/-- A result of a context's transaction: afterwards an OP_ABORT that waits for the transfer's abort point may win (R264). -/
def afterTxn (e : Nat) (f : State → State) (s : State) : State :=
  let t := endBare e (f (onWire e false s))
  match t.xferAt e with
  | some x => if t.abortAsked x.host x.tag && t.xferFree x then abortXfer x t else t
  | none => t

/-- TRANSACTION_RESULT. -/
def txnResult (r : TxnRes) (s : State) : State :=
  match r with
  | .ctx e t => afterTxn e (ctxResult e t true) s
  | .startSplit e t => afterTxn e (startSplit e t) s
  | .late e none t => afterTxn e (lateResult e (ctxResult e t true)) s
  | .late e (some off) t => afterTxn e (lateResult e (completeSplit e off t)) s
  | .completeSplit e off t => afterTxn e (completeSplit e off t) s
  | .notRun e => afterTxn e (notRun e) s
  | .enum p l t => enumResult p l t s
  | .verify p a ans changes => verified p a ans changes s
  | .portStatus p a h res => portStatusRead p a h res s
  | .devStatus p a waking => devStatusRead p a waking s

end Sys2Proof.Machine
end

==

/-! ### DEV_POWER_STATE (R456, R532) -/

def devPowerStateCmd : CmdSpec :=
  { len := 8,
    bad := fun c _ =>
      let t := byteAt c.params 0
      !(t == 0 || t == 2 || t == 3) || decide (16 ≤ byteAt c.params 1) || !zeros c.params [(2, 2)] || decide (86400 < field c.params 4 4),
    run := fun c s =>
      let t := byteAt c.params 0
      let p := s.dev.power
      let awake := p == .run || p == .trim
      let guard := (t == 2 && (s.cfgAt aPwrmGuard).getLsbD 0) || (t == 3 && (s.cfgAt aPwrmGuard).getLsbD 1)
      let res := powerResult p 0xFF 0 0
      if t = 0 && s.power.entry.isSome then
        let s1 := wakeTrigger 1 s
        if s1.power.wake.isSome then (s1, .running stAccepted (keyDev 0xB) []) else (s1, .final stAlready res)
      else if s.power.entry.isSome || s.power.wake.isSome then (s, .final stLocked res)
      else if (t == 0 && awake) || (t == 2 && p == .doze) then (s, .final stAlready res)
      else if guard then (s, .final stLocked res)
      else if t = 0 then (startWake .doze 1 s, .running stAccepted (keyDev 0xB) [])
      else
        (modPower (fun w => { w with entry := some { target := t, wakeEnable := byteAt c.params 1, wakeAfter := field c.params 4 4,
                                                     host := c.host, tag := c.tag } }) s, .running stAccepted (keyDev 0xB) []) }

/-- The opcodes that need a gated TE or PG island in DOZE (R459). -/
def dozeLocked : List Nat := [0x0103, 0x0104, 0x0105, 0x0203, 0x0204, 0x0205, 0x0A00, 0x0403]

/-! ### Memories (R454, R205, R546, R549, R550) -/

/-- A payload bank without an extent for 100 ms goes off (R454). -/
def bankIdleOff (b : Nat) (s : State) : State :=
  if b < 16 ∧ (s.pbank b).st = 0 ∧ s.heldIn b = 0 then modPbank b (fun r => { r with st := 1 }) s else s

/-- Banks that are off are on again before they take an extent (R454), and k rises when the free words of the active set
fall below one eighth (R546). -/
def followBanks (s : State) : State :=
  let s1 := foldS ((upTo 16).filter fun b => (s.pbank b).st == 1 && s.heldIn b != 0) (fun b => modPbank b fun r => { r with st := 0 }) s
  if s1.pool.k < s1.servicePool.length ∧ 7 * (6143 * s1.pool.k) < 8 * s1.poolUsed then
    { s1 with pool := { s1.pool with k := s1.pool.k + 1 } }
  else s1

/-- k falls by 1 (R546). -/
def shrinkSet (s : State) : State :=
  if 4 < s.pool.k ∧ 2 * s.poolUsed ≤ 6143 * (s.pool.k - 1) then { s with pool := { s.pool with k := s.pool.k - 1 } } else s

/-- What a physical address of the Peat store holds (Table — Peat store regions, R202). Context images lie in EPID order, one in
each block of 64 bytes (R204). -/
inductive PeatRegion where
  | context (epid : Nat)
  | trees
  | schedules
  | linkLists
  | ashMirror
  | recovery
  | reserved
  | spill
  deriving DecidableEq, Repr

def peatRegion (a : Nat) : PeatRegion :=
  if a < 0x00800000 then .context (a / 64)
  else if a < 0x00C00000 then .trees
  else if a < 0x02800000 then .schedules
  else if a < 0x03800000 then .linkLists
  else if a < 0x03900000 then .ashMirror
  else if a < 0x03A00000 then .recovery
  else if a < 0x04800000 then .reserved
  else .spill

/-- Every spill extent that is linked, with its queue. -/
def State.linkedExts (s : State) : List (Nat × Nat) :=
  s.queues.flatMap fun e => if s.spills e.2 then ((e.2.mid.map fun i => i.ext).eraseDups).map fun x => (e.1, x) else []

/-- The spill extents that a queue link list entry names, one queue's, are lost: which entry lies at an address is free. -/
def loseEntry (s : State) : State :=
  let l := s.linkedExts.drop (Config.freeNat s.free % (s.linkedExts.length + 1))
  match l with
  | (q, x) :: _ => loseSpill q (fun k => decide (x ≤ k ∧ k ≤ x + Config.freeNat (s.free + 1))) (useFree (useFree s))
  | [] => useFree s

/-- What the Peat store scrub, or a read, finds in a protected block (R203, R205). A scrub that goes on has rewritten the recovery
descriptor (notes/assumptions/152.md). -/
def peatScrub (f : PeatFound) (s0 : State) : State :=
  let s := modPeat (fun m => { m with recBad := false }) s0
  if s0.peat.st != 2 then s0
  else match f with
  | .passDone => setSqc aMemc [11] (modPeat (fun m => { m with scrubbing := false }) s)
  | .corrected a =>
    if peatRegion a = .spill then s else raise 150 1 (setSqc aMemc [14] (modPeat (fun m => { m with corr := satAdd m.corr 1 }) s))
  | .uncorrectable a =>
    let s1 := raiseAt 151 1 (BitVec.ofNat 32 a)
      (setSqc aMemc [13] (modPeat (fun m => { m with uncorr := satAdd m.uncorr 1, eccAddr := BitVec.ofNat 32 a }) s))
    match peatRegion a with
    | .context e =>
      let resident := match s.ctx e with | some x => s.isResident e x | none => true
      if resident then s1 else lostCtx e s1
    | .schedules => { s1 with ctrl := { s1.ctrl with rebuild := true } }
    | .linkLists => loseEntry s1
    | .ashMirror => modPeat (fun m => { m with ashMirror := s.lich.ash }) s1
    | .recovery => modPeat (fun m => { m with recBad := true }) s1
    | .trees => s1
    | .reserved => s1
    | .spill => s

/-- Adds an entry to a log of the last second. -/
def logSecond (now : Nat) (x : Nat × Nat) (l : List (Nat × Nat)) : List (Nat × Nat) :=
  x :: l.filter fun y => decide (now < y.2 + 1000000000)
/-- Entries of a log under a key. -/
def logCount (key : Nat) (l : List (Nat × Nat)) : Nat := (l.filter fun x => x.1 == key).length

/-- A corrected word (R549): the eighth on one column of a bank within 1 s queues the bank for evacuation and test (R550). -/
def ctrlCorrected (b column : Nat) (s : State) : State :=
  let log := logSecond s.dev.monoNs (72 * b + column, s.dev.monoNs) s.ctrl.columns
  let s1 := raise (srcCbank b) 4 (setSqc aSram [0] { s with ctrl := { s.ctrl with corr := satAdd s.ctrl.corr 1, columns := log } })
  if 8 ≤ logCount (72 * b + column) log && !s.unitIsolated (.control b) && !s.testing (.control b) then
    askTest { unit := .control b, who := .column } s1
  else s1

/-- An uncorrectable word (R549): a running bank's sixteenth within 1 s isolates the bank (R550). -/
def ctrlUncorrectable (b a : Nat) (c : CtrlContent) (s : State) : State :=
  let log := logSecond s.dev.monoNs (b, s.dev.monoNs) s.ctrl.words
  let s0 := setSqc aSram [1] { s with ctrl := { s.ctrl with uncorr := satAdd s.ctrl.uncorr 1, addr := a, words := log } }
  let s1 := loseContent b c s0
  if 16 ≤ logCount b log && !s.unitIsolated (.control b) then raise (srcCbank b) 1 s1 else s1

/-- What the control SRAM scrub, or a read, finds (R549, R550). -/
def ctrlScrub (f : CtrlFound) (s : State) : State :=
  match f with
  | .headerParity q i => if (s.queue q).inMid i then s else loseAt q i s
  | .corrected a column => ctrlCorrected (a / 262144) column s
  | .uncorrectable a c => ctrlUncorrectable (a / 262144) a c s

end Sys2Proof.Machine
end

--

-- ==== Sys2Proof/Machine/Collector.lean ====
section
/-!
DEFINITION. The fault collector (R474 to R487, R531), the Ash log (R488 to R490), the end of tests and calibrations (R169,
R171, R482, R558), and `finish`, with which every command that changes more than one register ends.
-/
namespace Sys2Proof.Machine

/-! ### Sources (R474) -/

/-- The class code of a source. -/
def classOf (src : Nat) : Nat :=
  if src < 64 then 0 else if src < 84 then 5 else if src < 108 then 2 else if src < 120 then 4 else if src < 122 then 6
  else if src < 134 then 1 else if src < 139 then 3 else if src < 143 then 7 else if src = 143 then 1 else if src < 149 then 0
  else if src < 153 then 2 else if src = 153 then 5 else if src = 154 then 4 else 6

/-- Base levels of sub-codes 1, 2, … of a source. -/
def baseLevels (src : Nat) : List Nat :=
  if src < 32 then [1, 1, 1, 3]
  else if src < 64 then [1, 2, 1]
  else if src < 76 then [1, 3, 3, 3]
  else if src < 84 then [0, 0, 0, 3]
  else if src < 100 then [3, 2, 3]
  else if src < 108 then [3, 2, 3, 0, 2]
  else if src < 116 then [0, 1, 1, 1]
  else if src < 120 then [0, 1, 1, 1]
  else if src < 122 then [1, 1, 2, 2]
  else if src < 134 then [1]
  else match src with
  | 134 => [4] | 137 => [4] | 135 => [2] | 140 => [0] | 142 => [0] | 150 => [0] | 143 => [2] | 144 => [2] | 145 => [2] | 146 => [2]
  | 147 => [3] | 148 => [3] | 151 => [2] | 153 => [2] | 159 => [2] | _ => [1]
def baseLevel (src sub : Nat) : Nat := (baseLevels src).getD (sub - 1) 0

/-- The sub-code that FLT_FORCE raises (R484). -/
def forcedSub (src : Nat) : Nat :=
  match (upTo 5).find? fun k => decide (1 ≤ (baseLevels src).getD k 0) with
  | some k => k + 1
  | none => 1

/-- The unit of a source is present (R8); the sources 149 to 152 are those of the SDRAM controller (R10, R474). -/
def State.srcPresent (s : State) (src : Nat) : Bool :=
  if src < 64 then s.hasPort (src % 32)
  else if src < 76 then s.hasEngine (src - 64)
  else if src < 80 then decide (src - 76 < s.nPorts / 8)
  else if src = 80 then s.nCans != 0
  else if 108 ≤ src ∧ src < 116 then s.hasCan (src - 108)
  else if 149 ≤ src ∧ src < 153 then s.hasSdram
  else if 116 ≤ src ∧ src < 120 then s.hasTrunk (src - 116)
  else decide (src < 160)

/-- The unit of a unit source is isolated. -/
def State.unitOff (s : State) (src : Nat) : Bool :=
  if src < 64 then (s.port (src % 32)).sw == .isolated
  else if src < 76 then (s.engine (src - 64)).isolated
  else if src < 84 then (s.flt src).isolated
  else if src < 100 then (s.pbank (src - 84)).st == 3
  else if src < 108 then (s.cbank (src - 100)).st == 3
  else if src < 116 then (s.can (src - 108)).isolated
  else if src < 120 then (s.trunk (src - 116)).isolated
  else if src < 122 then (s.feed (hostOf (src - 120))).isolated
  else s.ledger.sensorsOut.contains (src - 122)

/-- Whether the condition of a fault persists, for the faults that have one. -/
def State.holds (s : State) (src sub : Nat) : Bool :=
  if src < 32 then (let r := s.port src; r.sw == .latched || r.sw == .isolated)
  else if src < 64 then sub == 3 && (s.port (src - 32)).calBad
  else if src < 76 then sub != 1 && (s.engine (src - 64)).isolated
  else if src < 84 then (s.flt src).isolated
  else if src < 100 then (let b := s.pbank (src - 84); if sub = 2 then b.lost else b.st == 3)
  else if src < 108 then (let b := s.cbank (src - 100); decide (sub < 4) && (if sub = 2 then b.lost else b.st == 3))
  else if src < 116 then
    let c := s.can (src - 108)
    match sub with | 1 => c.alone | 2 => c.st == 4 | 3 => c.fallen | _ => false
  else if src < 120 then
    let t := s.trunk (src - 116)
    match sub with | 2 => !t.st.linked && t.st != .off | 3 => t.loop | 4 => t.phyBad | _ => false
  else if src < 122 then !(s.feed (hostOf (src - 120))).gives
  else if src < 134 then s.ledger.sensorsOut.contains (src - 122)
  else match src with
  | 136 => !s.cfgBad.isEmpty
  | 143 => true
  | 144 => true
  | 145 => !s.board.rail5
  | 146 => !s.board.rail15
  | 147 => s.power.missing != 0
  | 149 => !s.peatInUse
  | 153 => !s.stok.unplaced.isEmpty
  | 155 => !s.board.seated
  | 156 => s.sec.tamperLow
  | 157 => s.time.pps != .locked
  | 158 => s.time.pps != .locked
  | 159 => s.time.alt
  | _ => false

= Your assignment =
The listing above holds a line with "def classOf (src" and a line with "else decide (src < 160)". Print the stretch from the first through the second, exactly and alone.

= Exercise response =
def classOf (src : Nat) : Nat :=
  if src < 64 then 0 else if src < 84 then 5 else if src < 108 then 2 else if src < 120 then 4 else if src < 122 then 6
  else if src < 134 then 1 else if src < 139 then 3 else if src < 143 then 7 else if src = 143 then 1 else if src < 149 then 0
  else if src < 153 then 2 else if src = 153 then 5 else if src = 154 then 4 else 6

/-- Base levels of sub-codes 1, 2, … of a source. -/
def baseLevels (src : Nat) : List Nat :=
  if src < 32 then [1, 1, 1, 3]
  else if src < 64 then [1, 2, 1]
  else if src < 76 then [1, 3, 3, 3]
  else if src < 84 then [0, 0, 0, 3]
  else if src < 100 then [3, 2, 3]
  else if src < 108 then [3, 2, 3, 0, 2]
  else if src < 116 then [0, 1, 1, 1]
  else if src < 120 then [0, 1, 1, 1]
  else if src < 122 then [1, 1, 2, 2]
  else if src < 134 then [1]
  else match src with
  | 134 => [4] | 137 => [4] | 135 => [2] | 140 => [0] | 142 => [0] | 150 => [0] | 143 => [2] | 144 => [2] | 145 => [2] | 146 => [2]
  | 147 => [3] | 148 => [3] | 151 => [2] | 153 => [2] | 159 => [2] | _ => [1]
def baseLevel (src sub : Nat) : Nat := (baseLevels src).getD (sub - 1) 0

/-- The sub-code that FLT_FORCE raises (R484). -/
def forcedSub (src : Nat) : Nat :=
  match (upTo 5).find? fun k => decide (1 ≤ (baseLevels src).getD k 0) with
  | some k => k + 1
  | none => 1

/-- The unit of a source is present (R8); the sources 149 to 152 are those of the SDRAM controller (R10, R474). -/
def State.srcPresent (s : State) (src : Nat) : Bool :=
  if src < 64 then s.hasPort (src % 32)
  else if src < 76 then s.hasEngine (src - 64)
  else if src < 80 then decide (src - 76 < s.nPorts / 8)
  else if src = 80 then s.nCans != 0
  else if 108 ≤ src ∧ src < 116 then s.hasCan (src - 108)
  else if 149 ≤ src ∧ src < 153 then s.hasSdram
  else if 116 ≤ src ∧ src < 120 then s.hasTrunk (src - 116)
  else decide (src < 160)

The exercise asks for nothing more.